ブルルッとスカートのポケットが震えた。取り出したケータイに、メールが1件届いている。

あ、もしかしてあいつかな、と思い浮かんだ相手の名前が、そのまま液晶に浮かんでいた。


『神崎 大和』


ピコピコとボタンを打って、届いたばかりのメールを開いた。

いつも通り件名はなし。本文は、少ないたった2行のお知らせ。


『今日はレギュラー発表の日。

結果はまた、報告する。』


絵文字なんてひとつもない白黒メールのそれに、わたしも似たように返事をする。


『了解。期待しないで待ってる。

部活頑張ってね。』


メールと言うより電報みたいだと考えながら、ぽち、と送信ボタンを押した。

電子の文字はあっという間に遠くのケータイへ届く。なんとも便利な世の中だなあと、ケータイをスカートへしまいながら思った。

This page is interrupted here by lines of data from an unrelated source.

-- ==== Sys2Proof/Machine/Store.lean ====
section
/-!
DEFINITION. Looking up and replacing the objects of the state, memory as canonical lists of cells, and the home
of every location (Table B.5): a store joining its coherence order.
-/

namespace Sys2Proof.Machine

/-! ### Registers -/

/-- The lane numbers. -/
def lanes32 : List Nat := List.range 32

/-- The word of a lane. -/
def vget (v : Vec) (l : Nat) : Word := v.getD l 0

/-- The vector whose lane l holds f l. -/
def vmk (f : Nat → Word) : Vec := lanes32.map f

/-- New words in the lanes of a mask, the old ones elsewhere (R22). -/
def blend (m : Word) (new old : Vec) : Vec := vmk fun l => if m.getLsbD l then vget new l else vget old l

def Group.vreg (g : Group) (r : Nat) : Vec := g.v.getD r []
def Group.vlane (g : Group) (r l : Nat) : Word := vget (g.vreg r) l

/-- A scalar register; s0 reads 0 (R20). -/
def Group.sreg (g : Group) (r : Nat) : Word := if r = 0 then 0 else g.s.getD r 0

/-- A scalar register written; a write to s0 is discarded (R20). -/
def Group.setS (g : Group) (r : Nat) (x : Word) : Group := if r = 0 then g else { g with s := g.s.set r x }

/-- The 64-bit value of the pair named by an even register, low half first; the pair named s0 reads 0 in its low
half (R20). -/
def Group.pair (g : Group) (r : Nat) : BitVec 64 := g.sreg (r + 1) ++ g.sreg r

/-- The pair written (R20). -/
def Group.setPair (g : Group) (r : Nat) (x : BitVec 64) : Group :=
  (g.setS r (x.extractLsb' 0 32)).setS (r + 1) (x.extractLsb' 32 32)

/-- The lanes of a mask written in a vector register. -/
def Group.setV (g : Group) (r : Nat) (m : Word) (x : Vec) : Group :=
  { g with v := g.v.set r (blend m x (g.vreg r)) }

/-- A fixed-latency result of latency n beats, issued at a clk, for the lanes in exec (R48): a result of one beat
is what the group's next instruction reads, and a longer one lands later.  With exec = 0 there is no write
(R109). -/
def Group.writeV (g : Group) (clk n r : Nat) (x : Vec) : Group :=
  if g.exec = 0 then g
  else if n ≤ 1 then g.setV r g.exec x
  else { g with landing := g.landing ++ [{ scalar := false, reg := r, lanes := g.exec, value := x, due := clk + 4 * n }] }

/-- A fixed-latency scalar result (R48). -/
def Group.writeS (g : Group) (clk n r : Nat) (x : Word) : Group :=
  if n ≤ 1 then g.setS r x
  else if r = 0 then g
  else { g with landing := g.landing ++ [{ scalar := true, reg := r, lanes := 0, value := [x], due := clk + 4 * n }] }

/-- One pending write landed. -/
def Group.land (g : Group) (w : Landing) : Group :=
  if w.scalar then g.setS w.reg (vget w.value 0) else g.setV w.reg w.lanes w.value

/-- Every pending write landed, in issue order (R51). -/
def Group.settle (g : Group) : Group := { g.landing.foldl Group.land g with landing := [] }

/-- The pending writes that are due landed. -/
def Group.landDue (g : Group) (clk : Nat) : Group :=
  { (g.landing.filter (fun w => decide (w.due ≤ clk))).foldl Group.land g with
    landing := g.landing.filter (fun w => !decide (w.due ≤ clk)) }

/-! ### Memory as a canonical list of cells -/

/-- What an address that no cell lists reads as. (Log entry 1 DESIGN CHOICE.) -/
def unlisted : Byte := 0

/-- The byte at an address. -/
def cellsGet : List Host.Cell → Nat → Byte
  | [], _ => unlisted
  | (k, b) :: r, a => if k = a then b else cellsGet r a

/-- The list with one byte written, in canonical form. -/
def cellsPut : List Host.Cell → Nat → Byte → List Host.Cell
  | [], a, v => if v = unlisted then [] else [(a, v)]
  | (k, b) :: r, a, v =>
    if a < k then (if v = unlisted then (k, b) :: r else (a, v) :: (k, b) :: r)
    else if a = k then (if v = unlisted then r else (a, v) :: r)
    else (k, b) :: cellsPut r a v

/-- The list with consecutive bytes written from an address on. -/
def cellsPutAll (m : List Host.Cell) (a : Nat) : List Byte → List Host.Cell
  | [] => m
  | b :: bs => cellsPutAll (cellsPut m a b) (a + 1) bs

/-- The n bytes from an address on. -/
def cellsGetN (m : List Host.Cell) (a : Nat) : Nat → List Byte
  | 0 => []
  | n + 1 => cellsGet m a :: cellsGetN m (a + 1) n

/-- Canonical form: addresses strictly rising from `lo`, and no entry that an unlisted address would read as. -/
def cellsWfFrom : Nat → List Host.Cell → Bool
  | _, [] => true
  | lo, (k, b) :: r => decide (lo ≤ k) && decide (b ≠ unlisted) && cellsWfFrom (k + 1) r

/-- Canonical form of a memory. -/
def Memory.wf (m : List Host.Cell) : Bool := cellsWfFrom 0 m

/-! ### Lists keyed by a number -/

/-- The first element with a property, or a default. -/
def findD {α : Type} (p : α → Bool) (d : α) (l : List α) : α :=
  match l.find? p with
  | some x => x
  | none => d

/-- The list with the element of x's key replaced by x; x is added at the end where none has the key. -/
def putKey {α : Type} (key : α → Nat) (x : α) : List α → List α
  | [] => [x]
  | y :: r => if key y = key x then x :: r else y :: putKey key x r

/-- The element of the list at a place, or a default. -/
def nth {α : Type} (l : List α) (i : Nat) (d : α) : α := l.getD i d

/-- The state after a step for each element of a list, in order. -/
def State.each {α : Type} (s : State) (l : List α) (f : State → α → State) : State := l.foldl f s

/-! ### Objects of the state -/

def State.group? (s : State) (g : Nat) : Option Group := s.groups.find? (fun x => x.gid == g)
def State.putGroup (s : State) (g : Group) : State := { s with groups := putKey Group.gid g s.groups }
def State.team? (s : State) (t : Nat) : Option Team := s.teams.find? (fun x => x.tid == t)
def State.putTeam (s : State) (t : Team) : State := { s with teams := putKey Team.tid t s.teams }
/-- Whether the state of a team's chain is being moved to its other form (R265). (Log entry 110 DEDUCED.) -/
def State.chainMoves (s : State) (t : Team) : Bool :=
  match t.chain with
  | none => false
  | some c => s.chains.any fun x => x.cid == c && x.movingTo.isSome
/-- A group of a team that is not saved (R316) and whose chain is not being moved (R265). (Log entry 110 DEDUCED.) -/
def State.awake? (s : State) (g : Nat) : Option Group :=
  (s.group? g).filter fun x => match s.team? x.tid with
    | some t => t.state != .saved && !s.chainMoves t
    | none => true
/-- A team that is not saved. -/
def State.awakeTeam? (s : State) (t : Nat) : Option Team := (s.team? t).filter fun x => x.state != .saved
def State.job? (s : State) (j : Nat) : Option Job := s.jobs.find? (fun x => x.jid == j)
def State.putJob (s : State) (j : Job) : State := { s with jobs := putKey Job.jid j s.jobs }
def State.chain? (s : State) (c : Nat) : Option Chain := s.chains.find? (fun x => x.cid == c)
def State.putChain (s : State) (c : Chain) : State := { s with chains := putKey Chain.cid c s.chains }
def State.launch? (s : State) (l : Nat) : Option Launch := s.launches.find? (fun x => x.lid == l)
def State.putLaunch (s : State) (l : Launch) : State := { s with launches := putKey Launch.lid l s.launches }
def State.queue? (s : State) (q : Nat) : Option Queue := s.queues.find? (fun x => x.slot == q)
def State.putQueue (s : State) (q : Queue) : State := { s with queues := putKey Queue.slot q s.queues }
def State.ctx? (s : State) (c : Nat) : Option Ctx := s.ctxs.find? (fun x => x.ctx == c)
def State.putCtx (s : State) (c : Ctx) : State := { s with ctxs := putKey Ctx.ctx c s.ctxs }

/-- A core no step has touched yet: the rotation count starts at 0 (R201), and every bank, holding no register, is drowsy
(R221). -/
def Core.fresh (c : Nat) : Core :=
  { core := c, rot := 0, icache := [], order := [], lease := ⟨none, 0, 0, 0, none, 0⟩, halted := false, stepSlot := none,
    drowsy := List.range 16, waking := [], slotClks := List.replicate 4 none }

def State.core (s : State) (c : Nat) : Core := findD (fun x => x.core == c) (Core.fresh c) s.cores
def State.putCore (s : State) (c : Core) : State := { s with cores := putKey Core.core c s.cores }

/-- A record slot after a cold reset: EMPTY, version 0 (R274). -/
def Rec.fresh (i : Nat) : Rec :=
  { slot := i, live := false, kind := 0, sub := 0, ctx := 0, id := 0, version := 0, writer := 0,
    phase := .empty, goal := .create, cursor := 0, fault := 0, paused := false, deleted := false, deleting := false,
    body := [], oldBody := [], everConverged := false,
    versionConverged := false, withdrawn := false, presented := none, refusedJobs := [], pauseBit := false,
    unlaunched := false, launchVariant := none, starting := false, handle := 0, die := none, gen := 0, refused := 0, dropped := 0,
    conflicts := 0, waiting := false, undoing := false, shoot := none, made := 0, variant := none, loaded := [], moves := 0, firings := 0,
    maxAge := 0, launchBody := [], peerExp := [], shown := [] }

def State.record (s : State) (i : Nat) : Rec := findD (fun x => x.slot == i) (Rec.fresh i) s.recs
def State.putRecord (s : State) (r : Rec) : State := { s with recs := putKey Rec.slot r s.recs }

/-- ISLV at reset (Table D.2). -/
def Island.fresh (i : Nat) : Island :=
  { isl := i, barred := false, nt := false, hold := 0, safe := 750, vcur := 750, barEnd := 0, trimmed := none,
    corrected := 0, windowAt := 0, exitAt := none, asked := false }

def State.island (s : State) (i : Nat) : Island := findD (fun x => x.isl == i) (Island.fresh i) s.islands
def State.putIsland (s : State) (i : Island) : State := { s with islands := putKey Island.isl i s.islands }

/-- CSLR at reset (Table A.62). -/
def Cslr.fresh (c : Nat) : Cslr :=
  { cluster := c, wave := 0x3F, space := 0, policyWave := 0x3F, policySpace := 0, droopAt := none }

def State.cslr (s : State) (c : Nat) : Cslr := findD (fun x => x.cluster == c) (Cslr.fresh c) s.cslrs
def State.putCslr (s : State) (c : Cslr) : State := { s with cslrs := putKey Cslr.cluster c s.cslrs }

/-- A die's management state before any sample: no throttling (R209). (Log entry 5 DESIGN CHOICE.) -/
def DieMgmt.fresh (d : Nat) : DieMgmt :=
  { die := d, throttle := 16, nextThrottle := 16, temps := [], watts := 0, lastStep := 0 }

def State.dieMgmt (s : State) (d : Nat) : DieMgmt := findD (fun x => x.die == d) (DieMgmt.fresh d) s.dies
def State.putDie (s : State) (d : DieMgmt) : State := { s with dies := putKey DieMgmt.die d s.dies }

/-- A port before any record names it (R343). (Log entry 5 DESIGN CHOICE.) -/
def MPort.fresh (p : Nat) : MPort := { port := p, ethernet := false, up := true, lostAt := none }

def State.port (s : State) (p : Nat) : MPort := findD (fun x => x.port == p) (MPort.fresh p) s.ports
def State.putPort (s : State) (p : MPort) : State := { s with ports := putKey MPort.port p s.ports }

/-- A TDISP interface before any message: not in RUN. (Log entry 5 DESIGN CHOICE.) -/
def Tdisp.fresh (t : Nat) : Tdisp := { tdi := t, state := 0, ide := 0, owner := 0 }

def State.tdi (s : State) (t : Nat) : Tdisp := findD (fun x => x.tdi == t) (Tdisp.fresh t) s.tdisp
def State.putTdi (s : State) (t : Tdisp) : State := { s with tdisp := putKey Tdisp.tdi t s.tdisp }

/-- The next identity, taken. (Log entry 3 DESIGN CHOICE.) -/
def State.newId (s : State) : Nat × State := (s.nextId, { s with nextId := s.nextId + 1 })

/-- The next free value, taken. (Log entry 3 DESIGN CHOICE.) -/
def State.free (s : State) : BitVec 64 × State :=
  (Config.freeValue s.freeCount, { s with freeCount := s.freeCount + 1 })

/-- A message sent out. (Log entry 4 DESIGN CHOICE.) -/
def State.emit (s : State) (o : Out) : State := { s with out := s.out ++ [o] }

/-! ### Places and sizes of the device (Table 0.1, R3) -/

/-- (Log entry 2 DESIGN CHOICE.) -/
def State.dieCount (s : State) : Nat := if s.code = 0 then 1 else 4
def State.ctxLimit (s : State) : Nat := if s.code = 0 then 16 else 64
def State.portCount (s : State) : Nat := if s.code = 0 then 2 else 8

/-- Core number on the package, of core c of die d, and back. -/
def coreOf (d c : Nat) : Nat := d * 40 + c
def dieOfCore (c : Nat) : Nat := c / 40
def clusterOfCore (c : Nat) : Nat := c / 4

/-- Clusters are numbered die × 10 + cluster. -/
def Team.cluster (t : Team) : Nat := t.home / 4

/-- Whether a core is enabled in the defect map (R3). (Log entry 2 DESIGN CHOICE.) -/
def State.enabled (s : State) (c : Nat) : Bool := (nth s.defect (c / 40) 0).testBit (c % 40)

/-- Near memory of a die begins at die × 2 GiB; far memory at 0x0100_0000_0000, in four equal shares.
(Log entry 65 DESIGN CHOICE.) -/
def nearSize : Nat := 0x80000000
/-- (Log entry 65 DESIGN CHOICE.) -/
def farBase : Nat := 0x10000000000
/-- (Log entries 65 DESIGN CHOICE, 118 DESIGN CHOICE.) -/
def farShare : Nat := 0x6000000000
def harrowBase : Nat := 0xFF00000000

/-- The die that holds the home of a device address. -/
def homeDie (a : Nat) : Nat :=
  if a < harrowBase then a / nearSize % 4 else if a < farBase then 0 else (a - farBase) / farShare % 4

/-! ### Memory by space -/

/-- The bytes of a space; the kick page and the first-touch port are no memory. -/
def State.cells (s : State) : Space → List Host.Cell
  | .dev => s.dev
  | .host => s.hostMem
  | .peer l => match s.peers.find? (fun p => p.1 == l) with
    | some p => p.2
    | none => []
  | .win t => match s.team? t with
    | some t => t.win
    | none => []
  | .plane .. => []
  | .kick _ => []
  | .port _ => []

期待しないで待ってる、なんて送ったけど、本当は期待どころか確信していた。

去年、1年生でナインの座を勝ち取ったのは大和だけだ。大和が、レギュラーに選ばれないわけがない。

『レギュラーに選ばれました』という去年とおんなじメールが、きっと、今日の夜にでも届くんだろう。

当然のことだと思ってるから、とくに楽しみでもなんでもない。



大和とは、生まれた頃から一緒にいた。

前に住んでいた町で、家が隣同士だったのだ。いわゆる幼なじみ。

誕生日も近くてほとんど一緒に育ったせいで、わたしにとっては家族にも近いような存在だった。